• Supplied information
◇ ◇ ◇ ◇ ◇ ◇ ◇

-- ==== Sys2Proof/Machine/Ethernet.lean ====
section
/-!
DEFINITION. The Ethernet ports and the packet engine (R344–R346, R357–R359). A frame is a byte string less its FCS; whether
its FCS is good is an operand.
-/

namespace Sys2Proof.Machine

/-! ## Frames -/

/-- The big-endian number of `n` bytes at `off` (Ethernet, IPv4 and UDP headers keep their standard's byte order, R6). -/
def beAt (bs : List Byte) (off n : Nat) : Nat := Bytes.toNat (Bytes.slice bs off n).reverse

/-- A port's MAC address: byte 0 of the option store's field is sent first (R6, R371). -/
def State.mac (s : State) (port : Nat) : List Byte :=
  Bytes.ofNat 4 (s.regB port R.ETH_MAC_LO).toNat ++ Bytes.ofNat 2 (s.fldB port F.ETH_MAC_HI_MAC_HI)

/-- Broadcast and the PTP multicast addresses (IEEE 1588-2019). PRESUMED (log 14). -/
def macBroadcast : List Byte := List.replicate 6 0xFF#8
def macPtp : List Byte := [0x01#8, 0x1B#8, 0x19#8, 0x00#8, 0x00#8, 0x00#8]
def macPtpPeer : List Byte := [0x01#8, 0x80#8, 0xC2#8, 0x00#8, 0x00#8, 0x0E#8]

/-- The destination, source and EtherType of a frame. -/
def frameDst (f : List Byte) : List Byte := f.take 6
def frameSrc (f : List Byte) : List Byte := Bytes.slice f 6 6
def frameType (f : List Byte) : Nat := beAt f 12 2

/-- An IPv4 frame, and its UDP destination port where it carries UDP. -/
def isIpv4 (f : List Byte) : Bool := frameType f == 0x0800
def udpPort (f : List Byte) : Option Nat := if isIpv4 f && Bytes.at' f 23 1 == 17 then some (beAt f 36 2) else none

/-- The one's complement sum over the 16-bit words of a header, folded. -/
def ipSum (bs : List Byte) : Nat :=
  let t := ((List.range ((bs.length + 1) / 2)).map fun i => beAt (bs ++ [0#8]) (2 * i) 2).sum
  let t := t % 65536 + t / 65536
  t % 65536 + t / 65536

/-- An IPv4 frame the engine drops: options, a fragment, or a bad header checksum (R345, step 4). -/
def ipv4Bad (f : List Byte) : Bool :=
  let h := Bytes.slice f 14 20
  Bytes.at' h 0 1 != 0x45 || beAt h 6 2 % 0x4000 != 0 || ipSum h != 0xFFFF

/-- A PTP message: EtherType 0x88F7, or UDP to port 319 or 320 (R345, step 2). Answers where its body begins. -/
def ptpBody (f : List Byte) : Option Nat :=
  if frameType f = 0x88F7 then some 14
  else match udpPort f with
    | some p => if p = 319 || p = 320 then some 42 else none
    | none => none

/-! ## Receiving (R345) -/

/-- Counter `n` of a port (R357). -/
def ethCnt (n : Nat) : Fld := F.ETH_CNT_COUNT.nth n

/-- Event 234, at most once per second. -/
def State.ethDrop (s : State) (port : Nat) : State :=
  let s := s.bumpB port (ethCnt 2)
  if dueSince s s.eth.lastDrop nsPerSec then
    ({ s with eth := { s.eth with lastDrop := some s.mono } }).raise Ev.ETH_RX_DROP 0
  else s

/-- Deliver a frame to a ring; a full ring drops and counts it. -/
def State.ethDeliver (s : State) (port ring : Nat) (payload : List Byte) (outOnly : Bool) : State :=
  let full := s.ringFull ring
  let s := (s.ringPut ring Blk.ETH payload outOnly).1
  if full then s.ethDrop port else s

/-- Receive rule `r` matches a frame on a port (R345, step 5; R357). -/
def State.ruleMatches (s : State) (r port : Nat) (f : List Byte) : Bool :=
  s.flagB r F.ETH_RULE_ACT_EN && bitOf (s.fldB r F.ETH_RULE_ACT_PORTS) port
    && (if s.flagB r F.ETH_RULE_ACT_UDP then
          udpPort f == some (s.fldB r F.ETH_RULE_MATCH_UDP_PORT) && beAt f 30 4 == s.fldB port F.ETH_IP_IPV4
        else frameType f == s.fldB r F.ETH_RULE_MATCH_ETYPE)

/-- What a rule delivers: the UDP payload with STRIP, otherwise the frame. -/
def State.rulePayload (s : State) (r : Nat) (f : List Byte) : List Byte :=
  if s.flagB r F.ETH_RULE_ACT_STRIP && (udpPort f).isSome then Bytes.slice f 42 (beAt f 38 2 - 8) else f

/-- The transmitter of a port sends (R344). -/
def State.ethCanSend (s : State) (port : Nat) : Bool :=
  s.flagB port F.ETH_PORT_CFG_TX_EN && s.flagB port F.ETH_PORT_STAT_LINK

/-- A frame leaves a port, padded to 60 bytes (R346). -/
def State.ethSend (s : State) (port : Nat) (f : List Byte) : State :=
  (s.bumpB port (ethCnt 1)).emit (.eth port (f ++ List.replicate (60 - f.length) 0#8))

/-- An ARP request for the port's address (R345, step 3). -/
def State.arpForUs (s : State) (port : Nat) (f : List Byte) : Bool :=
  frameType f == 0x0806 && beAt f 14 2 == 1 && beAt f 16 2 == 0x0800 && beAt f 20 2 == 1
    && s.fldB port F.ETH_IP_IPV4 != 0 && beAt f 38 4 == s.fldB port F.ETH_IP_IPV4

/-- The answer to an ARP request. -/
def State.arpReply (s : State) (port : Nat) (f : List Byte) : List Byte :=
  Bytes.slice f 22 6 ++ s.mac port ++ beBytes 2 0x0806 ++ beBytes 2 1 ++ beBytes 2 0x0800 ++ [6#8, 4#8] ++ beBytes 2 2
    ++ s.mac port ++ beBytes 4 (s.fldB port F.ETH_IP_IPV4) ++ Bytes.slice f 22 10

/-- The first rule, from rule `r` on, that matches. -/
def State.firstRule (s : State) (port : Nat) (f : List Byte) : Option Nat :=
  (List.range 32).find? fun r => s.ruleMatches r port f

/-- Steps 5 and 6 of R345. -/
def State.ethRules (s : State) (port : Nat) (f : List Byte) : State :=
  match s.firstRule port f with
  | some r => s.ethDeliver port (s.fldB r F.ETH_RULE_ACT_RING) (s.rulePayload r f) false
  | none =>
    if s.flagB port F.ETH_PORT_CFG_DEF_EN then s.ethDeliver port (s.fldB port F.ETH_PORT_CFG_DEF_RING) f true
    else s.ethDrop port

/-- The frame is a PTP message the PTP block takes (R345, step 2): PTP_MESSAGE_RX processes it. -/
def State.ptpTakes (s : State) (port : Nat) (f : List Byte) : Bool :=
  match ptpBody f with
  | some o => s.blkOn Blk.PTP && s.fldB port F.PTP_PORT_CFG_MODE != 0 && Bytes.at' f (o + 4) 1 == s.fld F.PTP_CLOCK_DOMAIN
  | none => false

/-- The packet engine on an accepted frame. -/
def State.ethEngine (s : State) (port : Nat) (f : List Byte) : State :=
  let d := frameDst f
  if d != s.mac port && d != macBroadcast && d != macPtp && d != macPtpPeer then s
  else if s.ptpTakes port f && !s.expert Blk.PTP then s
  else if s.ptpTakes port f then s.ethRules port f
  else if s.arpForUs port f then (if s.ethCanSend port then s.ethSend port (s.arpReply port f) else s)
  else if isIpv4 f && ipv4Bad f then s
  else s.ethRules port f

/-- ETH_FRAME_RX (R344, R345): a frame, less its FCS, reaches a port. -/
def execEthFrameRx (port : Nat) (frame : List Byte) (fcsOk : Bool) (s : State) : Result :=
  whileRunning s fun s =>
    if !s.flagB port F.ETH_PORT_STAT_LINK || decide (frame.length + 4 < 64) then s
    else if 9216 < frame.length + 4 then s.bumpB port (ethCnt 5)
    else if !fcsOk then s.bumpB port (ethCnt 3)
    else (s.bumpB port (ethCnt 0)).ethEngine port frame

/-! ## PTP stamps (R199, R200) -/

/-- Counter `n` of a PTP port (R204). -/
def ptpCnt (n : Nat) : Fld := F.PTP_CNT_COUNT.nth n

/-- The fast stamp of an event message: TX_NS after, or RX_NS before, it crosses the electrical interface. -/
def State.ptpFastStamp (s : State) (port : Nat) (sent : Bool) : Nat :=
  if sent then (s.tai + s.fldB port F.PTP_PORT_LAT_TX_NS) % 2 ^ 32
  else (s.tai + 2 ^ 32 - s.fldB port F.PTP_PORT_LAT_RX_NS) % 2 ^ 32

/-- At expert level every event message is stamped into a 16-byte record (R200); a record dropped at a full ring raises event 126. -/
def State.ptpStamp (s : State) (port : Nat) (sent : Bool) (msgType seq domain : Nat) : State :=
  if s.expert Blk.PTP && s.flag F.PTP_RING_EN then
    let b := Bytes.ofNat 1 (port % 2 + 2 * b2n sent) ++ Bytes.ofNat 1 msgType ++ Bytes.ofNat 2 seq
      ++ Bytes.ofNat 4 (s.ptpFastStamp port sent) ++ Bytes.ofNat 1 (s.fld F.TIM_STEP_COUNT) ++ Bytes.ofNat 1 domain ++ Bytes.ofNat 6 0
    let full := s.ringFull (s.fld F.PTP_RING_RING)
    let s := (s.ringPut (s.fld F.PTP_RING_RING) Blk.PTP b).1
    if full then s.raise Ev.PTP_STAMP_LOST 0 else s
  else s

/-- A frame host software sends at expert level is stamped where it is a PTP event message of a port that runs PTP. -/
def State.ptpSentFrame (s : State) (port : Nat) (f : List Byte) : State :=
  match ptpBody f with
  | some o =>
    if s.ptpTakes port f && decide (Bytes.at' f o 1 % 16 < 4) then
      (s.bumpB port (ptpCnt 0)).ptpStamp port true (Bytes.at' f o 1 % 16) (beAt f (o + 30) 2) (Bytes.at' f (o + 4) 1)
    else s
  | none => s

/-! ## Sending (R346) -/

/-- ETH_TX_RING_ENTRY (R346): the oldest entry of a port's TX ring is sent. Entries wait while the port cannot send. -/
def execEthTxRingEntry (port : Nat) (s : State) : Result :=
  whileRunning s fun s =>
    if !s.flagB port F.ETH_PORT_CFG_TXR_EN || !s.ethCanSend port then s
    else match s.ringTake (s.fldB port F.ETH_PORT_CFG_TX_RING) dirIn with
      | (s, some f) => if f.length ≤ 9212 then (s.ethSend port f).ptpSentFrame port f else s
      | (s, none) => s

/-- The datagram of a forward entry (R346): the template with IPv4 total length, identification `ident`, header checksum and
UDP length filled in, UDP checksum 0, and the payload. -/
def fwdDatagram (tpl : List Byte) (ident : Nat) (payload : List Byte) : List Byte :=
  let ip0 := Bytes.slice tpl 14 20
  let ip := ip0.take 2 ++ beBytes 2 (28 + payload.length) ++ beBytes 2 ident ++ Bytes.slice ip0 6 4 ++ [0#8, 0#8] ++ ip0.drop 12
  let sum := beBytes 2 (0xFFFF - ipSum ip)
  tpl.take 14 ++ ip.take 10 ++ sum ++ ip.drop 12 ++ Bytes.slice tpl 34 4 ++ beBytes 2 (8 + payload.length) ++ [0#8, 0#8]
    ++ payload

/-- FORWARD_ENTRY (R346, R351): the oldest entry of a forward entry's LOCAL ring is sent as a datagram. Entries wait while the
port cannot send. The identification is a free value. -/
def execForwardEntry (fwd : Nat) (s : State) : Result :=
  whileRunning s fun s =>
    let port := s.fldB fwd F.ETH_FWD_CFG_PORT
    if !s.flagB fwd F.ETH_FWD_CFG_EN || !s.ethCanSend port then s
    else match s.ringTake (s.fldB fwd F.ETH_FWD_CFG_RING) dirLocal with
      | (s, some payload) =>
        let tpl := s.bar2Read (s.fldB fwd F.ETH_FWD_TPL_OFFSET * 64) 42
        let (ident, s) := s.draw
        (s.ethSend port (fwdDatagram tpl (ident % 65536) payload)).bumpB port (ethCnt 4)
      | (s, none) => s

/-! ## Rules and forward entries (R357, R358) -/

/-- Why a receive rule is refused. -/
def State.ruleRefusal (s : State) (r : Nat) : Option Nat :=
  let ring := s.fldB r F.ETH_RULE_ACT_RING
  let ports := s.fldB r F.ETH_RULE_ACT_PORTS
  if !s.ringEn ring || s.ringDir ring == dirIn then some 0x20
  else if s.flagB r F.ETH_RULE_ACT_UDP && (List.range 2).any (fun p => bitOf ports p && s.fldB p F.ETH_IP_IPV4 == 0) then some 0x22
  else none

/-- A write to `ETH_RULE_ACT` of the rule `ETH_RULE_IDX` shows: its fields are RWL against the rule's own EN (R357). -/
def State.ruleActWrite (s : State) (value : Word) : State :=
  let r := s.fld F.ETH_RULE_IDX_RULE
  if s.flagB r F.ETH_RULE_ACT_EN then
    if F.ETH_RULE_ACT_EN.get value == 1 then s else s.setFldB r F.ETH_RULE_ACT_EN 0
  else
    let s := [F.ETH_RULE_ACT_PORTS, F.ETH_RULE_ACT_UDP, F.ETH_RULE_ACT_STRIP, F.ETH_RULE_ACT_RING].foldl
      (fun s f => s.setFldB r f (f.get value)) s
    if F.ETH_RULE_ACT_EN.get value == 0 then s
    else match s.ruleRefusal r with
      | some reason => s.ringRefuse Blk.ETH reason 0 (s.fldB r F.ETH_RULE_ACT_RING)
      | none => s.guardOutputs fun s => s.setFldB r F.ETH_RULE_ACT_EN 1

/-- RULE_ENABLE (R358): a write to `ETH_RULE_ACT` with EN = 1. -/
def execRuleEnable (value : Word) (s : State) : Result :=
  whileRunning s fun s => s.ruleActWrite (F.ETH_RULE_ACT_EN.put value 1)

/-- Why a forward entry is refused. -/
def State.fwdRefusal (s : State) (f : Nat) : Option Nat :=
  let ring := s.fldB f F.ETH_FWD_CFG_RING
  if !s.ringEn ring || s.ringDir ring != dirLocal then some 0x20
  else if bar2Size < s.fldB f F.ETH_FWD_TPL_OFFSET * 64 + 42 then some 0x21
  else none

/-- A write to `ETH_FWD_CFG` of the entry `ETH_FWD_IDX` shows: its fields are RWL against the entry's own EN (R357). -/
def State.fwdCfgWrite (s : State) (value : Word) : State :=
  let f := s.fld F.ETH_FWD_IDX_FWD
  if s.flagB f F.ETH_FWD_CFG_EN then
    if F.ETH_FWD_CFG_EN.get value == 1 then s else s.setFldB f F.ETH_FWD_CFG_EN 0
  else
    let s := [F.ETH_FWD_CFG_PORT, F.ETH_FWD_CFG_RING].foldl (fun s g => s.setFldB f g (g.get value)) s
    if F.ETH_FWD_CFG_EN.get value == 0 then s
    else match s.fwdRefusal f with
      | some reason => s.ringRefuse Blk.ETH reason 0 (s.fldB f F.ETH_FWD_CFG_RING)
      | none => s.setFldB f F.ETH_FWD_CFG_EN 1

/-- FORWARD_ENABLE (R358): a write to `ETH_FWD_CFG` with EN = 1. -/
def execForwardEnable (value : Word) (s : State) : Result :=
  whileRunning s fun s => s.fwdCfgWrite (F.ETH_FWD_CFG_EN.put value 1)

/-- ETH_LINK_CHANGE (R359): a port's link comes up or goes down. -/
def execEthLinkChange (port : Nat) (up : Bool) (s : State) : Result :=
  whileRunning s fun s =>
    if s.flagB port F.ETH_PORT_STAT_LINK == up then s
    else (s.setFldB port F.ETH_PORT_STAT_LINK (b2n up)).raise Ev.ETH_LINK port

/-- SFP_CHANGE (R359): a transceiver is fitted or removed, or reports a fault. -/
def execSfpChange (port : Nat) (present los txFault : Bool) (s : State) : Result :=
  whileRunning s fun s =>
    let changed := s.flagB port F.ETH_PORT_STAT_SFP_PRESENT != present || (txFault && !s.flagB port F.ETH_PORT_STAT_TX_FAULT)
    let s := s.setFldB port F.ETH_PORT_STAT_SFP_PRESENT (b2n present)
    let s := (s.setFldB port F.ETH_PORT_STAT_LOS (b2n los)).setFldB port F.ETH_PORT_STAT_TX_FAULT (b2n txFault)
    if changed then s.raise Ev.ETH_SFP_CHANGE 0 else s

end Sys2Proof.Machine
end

◇ ◇ ◇ ◇ ◇ ◇ ◇

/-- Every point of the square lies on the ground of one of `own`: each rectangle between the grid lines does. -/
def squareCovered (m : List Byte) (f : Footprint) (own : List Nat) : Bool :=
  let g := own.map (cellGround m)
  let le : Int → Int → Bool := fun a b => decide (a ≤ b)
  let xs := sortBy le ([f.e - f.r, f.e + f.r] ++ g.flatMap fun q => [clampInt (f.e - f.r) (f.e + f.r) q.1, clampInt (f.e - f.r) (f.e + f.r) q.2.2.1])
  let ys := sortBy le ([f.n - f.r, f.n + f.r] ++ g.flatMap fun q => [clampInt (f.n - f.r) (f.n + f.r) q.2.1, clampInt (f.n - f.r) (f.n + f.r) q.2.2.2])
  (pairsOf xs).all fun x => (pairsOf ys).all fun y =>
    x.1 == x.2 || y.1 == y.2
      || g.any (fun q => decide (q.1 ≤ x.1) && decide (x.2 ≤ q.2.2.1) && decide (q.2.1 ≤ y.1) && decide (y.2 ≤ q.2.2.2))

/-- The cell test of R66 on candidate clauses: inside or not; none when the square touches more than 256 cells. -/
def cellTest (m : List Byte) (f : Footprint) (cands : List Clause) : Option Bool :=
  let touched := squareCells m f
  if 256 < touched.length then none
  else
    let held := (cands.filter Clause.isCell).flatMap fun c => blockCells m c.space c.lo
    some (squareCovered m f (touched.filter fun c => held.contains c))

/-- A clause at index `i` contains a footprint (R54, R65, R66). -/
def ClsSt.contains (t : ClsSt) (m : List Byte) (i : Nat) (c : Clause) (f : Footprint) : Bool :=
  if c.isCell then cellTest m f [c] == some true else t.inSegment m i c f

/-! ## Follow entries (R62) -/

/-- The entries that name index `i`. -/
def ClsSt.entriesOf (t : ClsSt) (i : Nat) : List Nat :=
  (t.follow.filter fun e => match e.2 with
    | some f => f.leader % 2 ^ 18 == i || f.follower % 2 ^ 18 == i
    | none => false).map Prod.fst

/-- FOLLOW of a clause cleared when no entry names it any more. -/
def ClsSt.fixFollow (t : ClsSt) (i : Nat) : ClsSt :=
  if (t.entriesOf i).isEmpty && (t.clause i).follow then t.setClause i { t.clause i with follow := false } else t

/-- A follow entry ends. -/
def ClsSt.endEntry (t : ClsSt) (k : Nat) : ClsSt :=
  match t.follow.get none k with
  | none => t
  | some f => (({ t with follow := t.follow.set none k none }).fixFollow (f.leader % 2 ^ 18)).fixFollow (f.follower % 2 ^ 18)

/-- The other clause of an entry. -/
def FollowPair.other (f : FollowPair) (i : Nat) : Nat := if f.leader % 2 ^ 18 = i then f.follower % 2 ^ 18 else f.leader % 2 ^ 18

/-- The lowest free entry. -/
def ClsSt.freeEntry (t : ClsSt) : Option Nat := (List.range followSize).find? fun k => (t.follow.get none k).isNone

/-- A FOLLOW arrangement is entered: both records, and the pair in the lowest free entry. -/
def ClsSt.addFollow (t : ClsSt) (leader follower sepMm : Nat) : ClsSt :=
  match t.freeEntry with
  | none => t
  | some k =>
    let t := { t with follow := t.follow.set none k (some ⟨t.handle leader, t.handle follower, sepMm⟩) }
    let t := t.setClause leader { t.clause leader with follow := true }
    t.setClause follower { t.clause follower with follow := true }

◇ ◇ ◇ ◇ ◇ ◇ ◇

• To do
In the listing above, locate the line containing "bytes (R346). -/" and the line containing "let d := frameDst f", then transcribe both and every line between them verbatim.

• Task response
/-- A frame leaves a port, padded to 60 bytes (R346). -/
def State.ethSend (s : State) (port : Nat) (f : List Byte) : State :=
  (s.bumpB port (ethCnt 1)).emit (.eth port (f ++ List.replicate (60 - f.length) 0#8))

/-- An ARP request for the port's address (R345, step 3). -/
def State.arpForUs (s : State) (port : Nat) (f : List Byte) : Bool :=
  frameType f == 0x0806 && beAt f 14 2 == 1 && beAt f 16 2 == 0x0800 && beAt f 20 2 == 1
    && s.fldB port F.ETH_IP_IPV4 != 0 && beAt f 38 4 == s.fldB port F.ETH_IP_IPV4

/-- The answer to an ARP request. -/
def State.arpReply (s : State) (port : Nat) (f : List Byte) : List Byte :=
  Bytes.slice f 22 6 ++ s.mac port ++ beBytes 2 0x0806 ++ beBytes 2 1 ++ beBytes 2 0x0800 ++ [6#8, 4#8] ++ beBytes 2 2
    ++ s.mac port ++ beBytes 4 (s.fldB port F.ETH_IP_IPV4) ++ Bytes.slice f 22 10

/-- The first rule, from rule `r` on, that matches. -/
def State.firstRule (s : State) (port : Nat) (f : List Byte) : Option Nat :=
  (List.range 32).find? fun r => s.ruleMatches r port f

/-- Steps 5 and 6 of R345. -/
def State.ethRules (s : State) (port : Nat) (f : List Byte) : State :=
  match s.firstRule port f with
  | some r => s.ethDeliver port (s.fldB r F.ETH_RULE_ACT_RING) (s.rulePayload r f) false
  | none =>
    if s.flagB port F.ETH_PORT_CFG_DEF_EN then s.ethDeliver port (s.fldB port F.ETH_PORT_CFG_DEF_RING) f true
    else s.ethDrop port

/-- The frame is a PTP message the PTP block takes (R345, step 2): PTP_MESSAGE_RX processes it. -/
def State.ptpTakes (s : State) (port : Nat) (f : List Byte) : Bool :=
  match ptpBody f with
  | some o => s.blkOn Blk.PTP && s.fldB port F.PTP_PORT_CFG_MODE != 0 && Bytes.at' f (o + 4) 1 == s.fld F.PTP_CLOCK_DOMAIN
  | none => false

/-- The packet engine on an accepted frame. -/
def State.ethEngine (s : State) (port : Nat) (f : List Byte) : State :=
  let d := frameDst f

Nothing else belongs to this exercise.